Equities: Global equities rose yesterday, with optimism boosted by a lower-than-expected core CPI number from the US. Consequently, we observed indices closing at or around daily highs, and for several indices, it was the best day since the post-US election surge. Not surprisingly, cyclicals, especially US cyclicals, led the advances. However, the magnitude of the outperformance of cyclicals was somewhat surprising even to us. This, if anything, underscores our view that cyclicals will continue to outperform as long as the macroeconomic environment remains positive, despite trading at the highest premium to defensives in over 15 years.

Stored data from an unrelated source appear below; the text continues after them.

/-- CNT_SEL.SOURCE and ALL together: a reserved combination leaves them as they were (R586). -/
def writeSource (k : Ctr) (v c n : Nat) (s : State) : State :=
  let e := mergeField (fget s .cntEvent k.val) v c n 0 6
  let u := mergeField (fget s .cntUnit k.val) v c n 6 4
  let a := mergeField (fget s .cntAll k.val) v c n 13 1
  if sourceOk k e u a then fset .cntEvent k.val e (fset .cntUnit k.val u (fset .cntAll k.val a s)) else s

/-- CNT_WIN_CTL: LEN_M1 is taken against ENABLE as it stood (R640). -/
def writeWinCtl (v c n : Nat) (s : State) : State :=
  windowSet (mergeField (fget s .winEnable) v c n 32 1 == 1)
    (if covered c n 0 32 then some (mergeField 0 v c n 0 32) else none) s

/-- FLT_CLEAR (R545, R546). -/
def writeFltClear (v c n : Nat) (s : State) : State :=
  let s := if covered c n 0 32 then clearSeq (BitVec.ofNat 32 (mergeField 0 v c n 0 32)) s else s
  if mergeField 0 v c n 32 1 = 1 then unfreezeLog s else s

/-- A routing entry: DL and RST set together is a reserved combination; in FIRED only the other bank may be written,
while it is neither armed nor in its grace (Table: Routing entry, R472). -/
def rtKey (o : Nat) : Nat := (o - 0x100000) / 8
def rtBank (o : Nat) : Bool := (o - 0x100000) / 0x2000 == 1
def rtOpen (s : State) (o : Nat) : Bool :=
  s.boot == .glazing || (rtBank o != s.epochCur && !s.epochArm && !s.grace)
def writeRoute (o v c n : Nat) (s : State) : State :=
  if !rtOpen s o then s
  else
    let old := (mget (0 : BitVec 64) s.rt (rtKey o)).toNat
    let x := merged old v c n % 2 ^ 38
    let y := if bits x 30 2 = 3 then x - 3 * 2 ^ 30 + bits old 30 2 * 2 ^ 30 else x
    { s with rt := mset 0 s.rt (rtKey o) (BitVec.ofNat 64 y) }

/-- What a write does beyond the stored fields, in the management space. -/
def mgmtActs (o v c n : Nat) (s : State) : State :=
  if o = 0x38 then writeBootCtl v c s
  else if o = 0x40 then (if c = 0 then writeCommit v s else s)
  else if 0x10000 ≤ o && o < 0x10800 then
    -- a write that leaves TARGET as it was, or gives it a reserved encoding, does nothing (R9, R10)
    if c ≠ 0 || bits v 0 5 > 18 then s else settleDie s ⟨(o - 0x10000) / 8 / 16 % 16, by omega⟩
  else if o = 0xA0018 then writeEpoch v c s
  else if 0xA0100 ≤ o && o < 0xA0200 then
    let p : Port := ⟨(o - 0xA0100) / 8 % 32, by omega⟩
    if c = 0 then writePortEnable p (bitAt v 0) s else s
  else if o = 0xD0020 then writeFltClear v c n s
  else if o = 0xE0038 then (if c = 0 && bitAt v 0 then stageSet s else s)
  else if h : 0xF0000 ≤ o ∧ o < 0xF0B00 then writeSource ⟨(o - 0xF0000) / 8, by omega⟩ v c n s
  else if h : 0xF1000 ≤ o ∧ o < 0xF1B00 then (if c = 0 then writeCtrLo ⟨(o - 0xF1000) / 8, by omega⟩ v s else s)
  else if h : 0xF2000 ≤ o ∧ o < 0xF2B00 then (if c = 0 then writeCtrHi ⟨(o - 0xF2000) / 8, by omega⟩ (some (v % 2 ^ 16)) (bitAt v 16) s else s)
  else if o = 0xF3000 then writeWinCtl v c n s
  else if 0x100000 ≤ o && o < 0x104000 then writeRoute o v c n s
  else s

/-- The MSI-X table (R143): an entry's address, and its data with the mask bit of its vector control. -/
def writeMsix (v : Vi) (o x c n : Nat) (s : State) : State :=
  let k := (o - 0x8000) / 16
  let e : MsixEntry := mget {} (getFn s v).msix k
  let e := if o % 16 = 0 then { e with addr := BitVec.ofNat 64 (merged e.addr.toNat x c n / 4 * 4) }
    else
      let w := merged (e.data.toNat + b2n e.masked * 2 ^ 32) x c n
      { e with data := BitVec.ofNat 32 w, masked := bitAt w 32 }
  flushVec v (updFn v (fun f => { f with msix := mset {} f.msix k e }) s)

/-- VI_CTL: both bits of one write. -/
def writeViCtl (v : Vi) (x : Nat) (s : State) : State :=
  let mb := fun s => if bitAt x 1 then enableMbox v s else disableMbox v s
  if bitAt x 0 then enableVi v (mb s) else mb (disableVi v s)
def viActs (fn : Vi) (o v c n : Nat) (s : State) : State :=
  if o = 0x10 then (if c = 0 then writeViCtl fn v s else s)
  else if 0x8000 ≤ o && o < 0x8040 then writeMsix fn o v c n s
  else s

/-- The function answers: it exists, its PF is not in D3hot, and only PF0 has the management space (R146, R147, R161). -/
def reaches (s : State) (fn : Vi) (sp : Space) : Bool :=
  answers s fn && (sp == .vi || fn == vi0)

def hostWriteReg (fn : Vi) (sp : Space) (o v c n : Nat) (s : State) : State :=
  let s := if lockedAt s fn sp o then s else writeRows (rowsAt fn sp o) v c n s
  match sp with
  | .mgmt => mgmtActs o v c n s
  | .vi => viActs fn o v c n s

/-- A host error lets any register of the function's spaces take any value that the function could write (R661). -/
def wildWrite (fn : Vi) (s : State) : State :=
  let v := freeAt s 2 % 2 ^ 64
  if fn = vi0 && free s % 2 = 1 then hostWriteReg fn .mgmt (freeAt s 1 % 2 ^ 21 * 8) v 0 64 (ticks 3 s)
  else hostWriteReg fn .vi (freeAt s 1 % 2 ^ 13 * 8) v 0 64 (ticks 3 s)

/-- A write of the wrong size or alignment is a host error of the function (R618). -/
def execRegisterWrite (fn : Vi) (sp : Space) (off : BitVec 24) (size : Nat) (v : U64) (s : State) : Out :=
  if !(barsLive s && reaches s fn sp) then .next s
  else if !accessOk off.toNat size then .next (wildWrite fn (hostError fn s))
  else .next (hostWriteReg fn sp (off.toNat / 8 * 8) v.toNat (coverLo off.toNat) (8 * size) s)

/-! ## Reads (R96, R622, R625 to R636): the value of a register, with no side effect -/

def Boot.code : Boot → Nat
  | .bisque => 1 | .glazing => 2 | .fired => 3 | .safe => 7
def BootErr.code : BootErr → Nat
  | .none => 0 | .slotFallback => 1 | .noImage => 2 | .layoutMismatch => 3 | .notRetained => 4 | .stageBad => 5
  | .stageFlash => 6
def StageState.code : StageState → Nat
  | .idle => 0 | .checking => 1 | .saving => 2 | .writing => 3 | .done => 4 | .failed => 5
def Port0Mode.code : Port0Mode → Nat
  | .pcie => 0 | .cxl => 1 | .cxlFallback => 2

/-- A set of units as a bit mask of 64. -/
def maskOf (p : Nat → Bool) : Nat := (List.range 64).foldl (fun a i => a + b2n (p i) * 2 ^ i) 0
def engAt (i : Nat) : Eng := ⟨i % 256, by omega⟩
/-- The engine holds a launch index. -/
def busy (x : EngSt) : Bool := x.run.isSome || !x.queue.isEmpty || !x.away.isEmpty

/-- A kiln log record as FLT_LOG shows it (Table: Kiln log record). -/
def logBytes (f : Flt) (r : LogRec) : List Byte :=
  natBytes 4 r.seq.toNat ++ natBytes 2 r.src ++ natBytes 1 r.cause ++
  natBytes 1 (b2n ((r.seq != 0 || r.damaged) && !above r.seq f.cleared) + 2 * b2n r.freeze + 4 * b2n r.damaged) ++ natBytes 6 r.sec ++ natBytes 2 r.sub ++
  natBytes 4 r.gen.toNat ++
  natBytes 2 (r.vi.getD 0 + b2n r.part.isSome * 2 ^ 14 + b2n r.vi.isSome * 2 ^ 15) ++ natBytes 1 (r.part.getD 0) ++
  natBytes 1 r.repeats ++ natBytes 8 r.info.toNat
/-- A retention record as MEM_RETAIN_REC shows it. -/
def retBytes (r : RetRec) : List Byte := recBytes r ++ natBytes 4 r.recordCrc
def dword (l : List Byte) (o : Nat) : Nat := leNat ((l.drop o).take 8)

def tempWord (s : State) (i : Nat) (h : i < 78) : Nat :=
  match mget none s.temps i with
  | some t => (BitVec.ofInt 8 t).toNat + 2 ^ 8 + b2n (decide (alertAt ⟨i, h⟩ ≤ t)) * 2 ^ 9
  | none => 0
def linkWord (s : State) (p : HPort) : Nat :=
  let x := getHp s p
  b2n x.dlUp + x.speed * 2 + x.width * 2 ^ 4 + b2n (x.cxl && p == 0) * 2 ^ 9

In the US yesterday, the Dow increased by 1.7%, the S&P 500 by 1.8%, the Nasdaq by 2.5%, and the Russell 2000 by 2.0%. Asian markets are catching up this morning, reflecting the strong performance in the Western world yesterday. Meanwhile, US and European futures are more mixed this morning.

FI: US rates rallied on the back of the US CPI release yesterday coming in less hot than expected by consensus. The 5-10y area led the way with a 15bp rally, with the wings down “only” by 10bp. 10y German Bunds ended 6bp lower, with ECB pricing now at -96bp. Also, Gilts rallied following the UK CPI release in the morning.

FX: Yesterday’s session was dominated by first the relief in UK markets and later the US CPI induced rally in risk appetite which aided risk-sensitive currencies such as AUD and NOK while the drop in global yields sent the JPY soaring. While the USD initially weakened, we have since seen a slight comeback which has also contributed to a rebound in USD/JPY from below 155.50 to now 160.00. While EUR/GBP dropped in yesterday’s session the cross is still trading north of 0.84.